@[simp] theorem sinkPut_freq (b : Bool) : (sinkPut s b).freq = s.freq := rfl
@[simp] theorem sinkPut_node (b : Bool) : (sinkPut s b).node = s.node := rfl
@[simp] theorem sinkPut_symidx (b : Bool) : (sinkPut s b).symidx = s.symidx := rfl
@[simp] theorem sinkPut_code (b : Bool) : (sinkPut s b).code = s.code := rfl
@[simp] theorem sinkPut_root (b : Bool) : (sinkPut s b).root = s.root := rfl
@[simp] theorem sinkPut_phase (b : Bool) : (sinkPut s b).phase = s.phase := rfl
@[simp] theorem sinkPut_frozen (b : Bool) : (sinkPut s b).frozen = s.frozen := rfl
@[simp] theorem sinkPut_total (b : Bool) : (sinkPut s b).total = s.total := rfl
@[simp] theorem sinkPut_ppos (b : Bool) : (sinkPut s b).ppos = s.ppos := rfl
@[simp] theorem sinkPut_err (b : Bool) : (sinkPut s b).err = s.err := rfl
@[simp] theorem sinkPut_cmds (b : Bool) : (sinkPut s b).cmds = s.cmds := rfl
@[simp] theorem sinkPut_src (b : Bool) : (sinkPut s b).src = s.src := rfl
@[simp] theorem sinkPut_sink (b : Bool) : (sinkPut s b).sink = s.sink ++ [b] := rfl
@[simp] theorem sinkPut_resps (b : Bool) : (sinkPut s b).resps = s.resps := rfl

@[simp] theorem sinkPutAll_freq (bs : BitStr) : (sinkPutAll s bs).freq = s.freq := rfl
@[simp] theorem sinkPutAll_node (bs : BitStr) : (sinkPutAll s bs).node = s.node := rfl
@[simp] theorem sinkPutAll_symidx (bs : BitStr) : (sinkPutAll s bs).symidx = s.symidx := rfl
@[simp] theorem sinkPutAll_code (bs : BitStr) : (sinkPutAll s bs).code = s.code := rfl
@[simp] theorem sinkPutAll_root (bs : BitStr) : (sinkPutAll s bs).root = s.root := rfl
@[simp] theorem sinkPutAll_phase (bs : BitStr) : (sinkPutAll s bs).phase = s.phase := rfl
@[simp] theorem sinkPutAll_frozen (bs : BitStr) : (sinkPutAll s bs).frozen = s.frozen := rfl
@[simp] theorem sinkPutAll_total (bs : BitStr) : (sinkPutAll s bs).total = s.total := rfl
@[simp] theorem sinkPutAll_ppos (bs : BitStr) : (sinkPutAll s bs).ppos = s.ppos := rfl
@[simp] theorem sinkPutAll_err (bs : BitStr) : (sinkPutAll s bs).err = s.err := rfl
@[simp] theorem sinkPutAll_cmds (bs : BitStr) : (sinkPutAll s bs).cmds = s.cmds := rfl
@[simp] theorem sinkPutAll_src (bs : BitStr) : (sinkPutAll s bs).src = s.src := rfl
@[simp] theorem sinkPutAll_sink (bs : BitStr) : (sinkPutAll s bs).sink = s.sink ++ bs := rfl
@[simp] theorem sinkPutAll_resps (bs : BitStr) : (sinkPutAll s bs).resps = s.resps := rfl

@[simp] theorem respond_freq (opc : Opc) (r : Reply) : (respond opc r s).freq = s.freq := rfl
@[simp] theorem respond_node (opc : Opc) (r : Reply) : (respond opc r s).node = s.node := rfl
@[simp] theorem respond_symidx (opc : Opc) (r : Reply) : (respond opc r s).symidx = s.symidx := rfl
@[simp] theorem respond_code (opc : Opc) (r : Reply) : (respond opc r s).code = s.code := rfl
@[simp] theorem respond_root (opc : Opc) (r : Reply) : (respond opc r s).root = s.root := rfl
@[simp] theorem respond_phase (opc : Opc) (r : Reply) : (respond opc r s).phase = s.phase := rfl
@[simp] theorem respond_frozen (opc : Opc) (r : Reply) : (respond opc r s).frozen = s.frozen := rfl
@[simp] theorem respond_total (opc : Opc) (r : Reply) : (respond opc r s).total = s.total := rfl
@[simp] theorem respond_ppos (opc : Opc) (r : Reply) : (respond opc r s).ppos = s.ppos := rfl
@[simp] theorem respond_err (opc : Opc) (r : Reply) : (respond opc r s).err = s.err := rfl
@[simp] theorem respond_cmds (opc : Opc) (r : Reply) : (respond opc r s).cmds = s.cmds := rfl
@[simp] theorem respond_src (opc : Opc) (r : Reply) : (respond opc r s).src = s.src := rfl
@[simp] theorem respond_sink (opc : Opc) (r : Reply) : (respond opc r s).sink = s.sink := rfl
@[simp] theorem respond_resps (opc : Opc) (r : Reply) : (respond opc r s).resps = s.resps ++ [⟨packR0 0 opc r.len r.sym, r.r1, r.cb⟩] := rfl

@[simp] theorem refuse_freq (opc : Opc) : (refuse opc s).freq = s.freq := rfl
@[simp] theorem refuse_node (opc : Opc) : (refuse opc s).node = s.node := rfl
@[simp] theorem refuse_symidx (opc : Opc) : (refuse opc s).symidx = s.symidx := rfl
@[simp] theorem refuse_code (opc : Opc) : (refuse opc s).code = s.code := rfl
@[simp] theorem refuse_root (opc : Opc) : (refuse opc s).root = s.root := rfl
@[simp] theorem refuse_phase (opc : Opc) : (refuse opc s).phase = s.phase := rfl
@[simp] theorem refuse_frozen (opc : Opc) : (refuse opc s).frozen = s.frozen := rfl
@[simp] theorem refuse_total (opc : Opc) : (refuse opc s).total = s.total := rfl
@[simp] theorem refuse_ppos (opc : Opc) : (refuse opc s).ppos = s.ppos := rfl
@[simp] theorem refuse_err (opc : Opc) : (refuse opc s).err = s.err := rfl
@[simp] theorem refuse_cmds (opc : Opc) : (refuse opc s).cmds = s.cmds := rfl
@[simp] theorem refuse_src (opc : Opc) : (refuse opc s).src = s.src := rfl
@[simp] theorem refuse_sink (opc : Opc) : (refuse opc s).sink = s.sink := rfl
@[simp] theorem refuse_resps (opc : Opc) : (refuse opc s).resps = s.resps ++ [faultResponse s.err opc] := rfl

───

**DIRECTIONS**
Repeat the whole of the data above exactly as it appears.

**TASK RESPONSE**
@[simp] theorem sinkPut_freq (b : Bool) : (sinkPut s b).freq = s.freq := rfl
@[simp] theorem sinkPut_node (b : Bool) : (sinkPut s b).node = s.node := rfl
@[simp] theorem sinkPut_symidx (b : Bool) : (sinkPut s b).symidx = s.symidx := rfl
@[simp] theorem sinkPut_code (b : Bool) : (sinkPut s b).code = s.code := rfl
@[simp] theorem sinkPut_root (b : Bool) : (sinkPut s b).root = s.root := rfl
@[simp] theorem sinkPut_phase (b : Bool) : (sinkPut s b).phase = s.phase := rfl
@[simp] theorem sinkPut_frozen (b : Bool) : (sinkPut s b).frozen = s.frozen := rfl
@[simp] theorem sinkPut_total (b : Bool) : (sinkPut s b).total = s.total := rfl
@[simp] theorem sinkPut_ppos (b : Bool) : (sinkPut s b).ppos = s.ppos := rfl
@[simp] theorem sinkPut_err (b : Bool) : (sinkPut s b).err = s.err := rfl
@[simp] theorem sinkPut_cmds (b : Bool) : (sinkPut s b).cmds = s.cmds := rfl
@[simp] theorem sinkPut_src (b : Bool) : (sinkPut s b).src = s.src := rfl
@[simp] theorem sinkPut_sink (b : Bool) : (sinkPut s b).sink = s.sink ++ [b] := rfl
@[simp] theorem sinkPut_resps (b : Bool) : (sinkPut s b).resps = s.resps := rfl

@[simp] theorem sinkPutAll_freq (bs : BitStr) : (sinkPutAll s bs).freq = s.freq := rfl
@[simp] theorem sinkPutAll_node (bs : BitStr) : (sinkPutAll s bs).node = s.node := rfl
@[simp] theorem sinkPutAll_symidx (bs : BitStr) : (sinkPutAll s bs).symidx = s.symidx := rfl
@[simp] theorem sinkPutAll_code (bs : BitStr) : (sinkPutAll s bs).code = s.code := rfl
@[simp] theorem sinkPutAll_root (bs : BitStr) : (sinkPutAll s bs).root = s.root := rfl
@[simp] theorem sinkPutAll_phase (bs : BitStr) : (sinkPutAll s bs).phase = s.phase := rfl
@[simp] theorem sinkPutAll_frozen (bs : BitStr) : (sinkPutAll s bs).frozen = s.frozen := rfl
@[simp] theorem sinkPutAll_total (bs : BitStr) : (sinkPutAll s bs).total = s.total := rfl
@[simp] theorem sinkPutAll_ppos (bs : BitStr) : (sinkPutAll s bs).ppos = s.ppos := rfl
@[simp] theorem sinkPutAll_err (bs : BitStr) : (sinkPutAll s bs).err = s.err := rfl
@[simp] theorem sinkPutAll_cmds (bs : BitStr) : (sinkPutAll s bs).cmds = s.cmds := rfl
@[simp] theorem sinkPutAll_src (bs : BitStr) : (sinkPutAll s bs).src = s.src := rfl
@[simp] theorem sinkPutAll_sink (bs : BitStr) : (sinkPutAll s bs).sink = s.sink ++ bs := rfl
@[simp] theorem sinkPutAll_resps (bs : BitStr) : (sinkPutAll s bs).resps = s.resps := rfl

@[simp] theorem respond_freq (opc : Opc) (r : Reply) : (respond opc r s).freq = s.freq := rfl
@[simp] theorem respond_node (opc : Opc) (r : Reply) : (respond opc r s).node = s.node := rfl
@[simp] theorem respond_symidx (opc : Opc) (r : Reply) : (respond opc r s).symidx = s.symidx := rfl
@[simp] theorem respond_code (opc : Opc) (r : Reply) : (respond opc r s).code = s.code := rfl
@[simp] theorem respond_root (opc : Opc) (r : Reply) : (respond opc r s).root = s.root := rfl
@[simp] theorem respond_phase (opc : Opc) (r : Reply) : (respond opc r s).phase = s.phase := rfl
@[simp] theorem respond_frozen (opc : Opc) (r : Reply) : (respond opc r s).frozen = s.frozen := rfl
@[simp] theorem respond_total (opc : Opc) (r : Reply) : (respond opc r s).total = s.total := rfl
@[simp] theorem respond_ppos (opc : Opc) (r : Reply) : (respond opc r s).ppos = s.ppos := rfl
@[simp] theorem respond_err (opc : Opc) (r : Reply) : (respond opc r s).err = s.err := rfl
@[simp] theorem respond_cmds (opc : Opc) (r : Reply) : (respond opc r s).cmds = s.cmds := rfl
@[simp] theorem respond_src (opc : Opc) (r : Reply) : (respond opc r s).src = s.src := rfl
@[simp] theorem respond_sink (opc : Opc) (r : Reply) : (respond opc r s).sink = s.sink := rfl
@[simp] theorem respond_resps (opc : Opc) (r : Reply) : (respond opc r s).resps = s.resps ++ [⟨packR0 0 opc r.len r.sym, r.r1, r.cb⟩] := rfl

@[simp] theorem refuse_freq (opc : Opc) : (refuse opc s).freq = s.freq := rfl
@[simp] theorem refuse_node (opc : Opc) : (refuse opc s).node = s.node := rfl
@[simp] theorem refuse_symidx (opc : Opc) : (refuse opc s).symidx = s.symidx := rfl
@[simp] theorem refuse_code (opc : Opc) : (refuse opc s).code = s.code := rfl
@[simp] theorem refuse_root (opc : Opc) : (refuse opc s).root = s.root := rfl
@[simp] theorem refuse_phase (opc : Opc) : (refuse opc s).phase = s.phase := rfl
@[simp] theorem refuse_frozen (opc : Opc) : (refuse opc s).frozen = s.frozen := rfl
@[simp] theorem refuse_total (opc : Opc) : (refuse opc s).total = s.total := rfl
@[simp] theorem refuse_ppos (opc : Opc) : (refuse opc s).ppos = s.ppos := rfl
@[simp] theorem refuse_err (opc : Opc) : (refuse opc s).err = s.err := rfl
@[simp] theorem refuse_cmds (opc : Opc) : (refuse opc s).cmds = s.cmds := rfl
@[simp] theorem refuse_src (opc : Opc) : (refuse opc s).src = s.src := rfl
@[simp] theorem refuse_sink (opc : Opc) : (refuse opc s).sink = s.sink := rfl
@[simp] theorem refuse_resps (opc : Opc) : (refuse opc s).resps = s.resps ++ [faultResponse s.err opc] := rfl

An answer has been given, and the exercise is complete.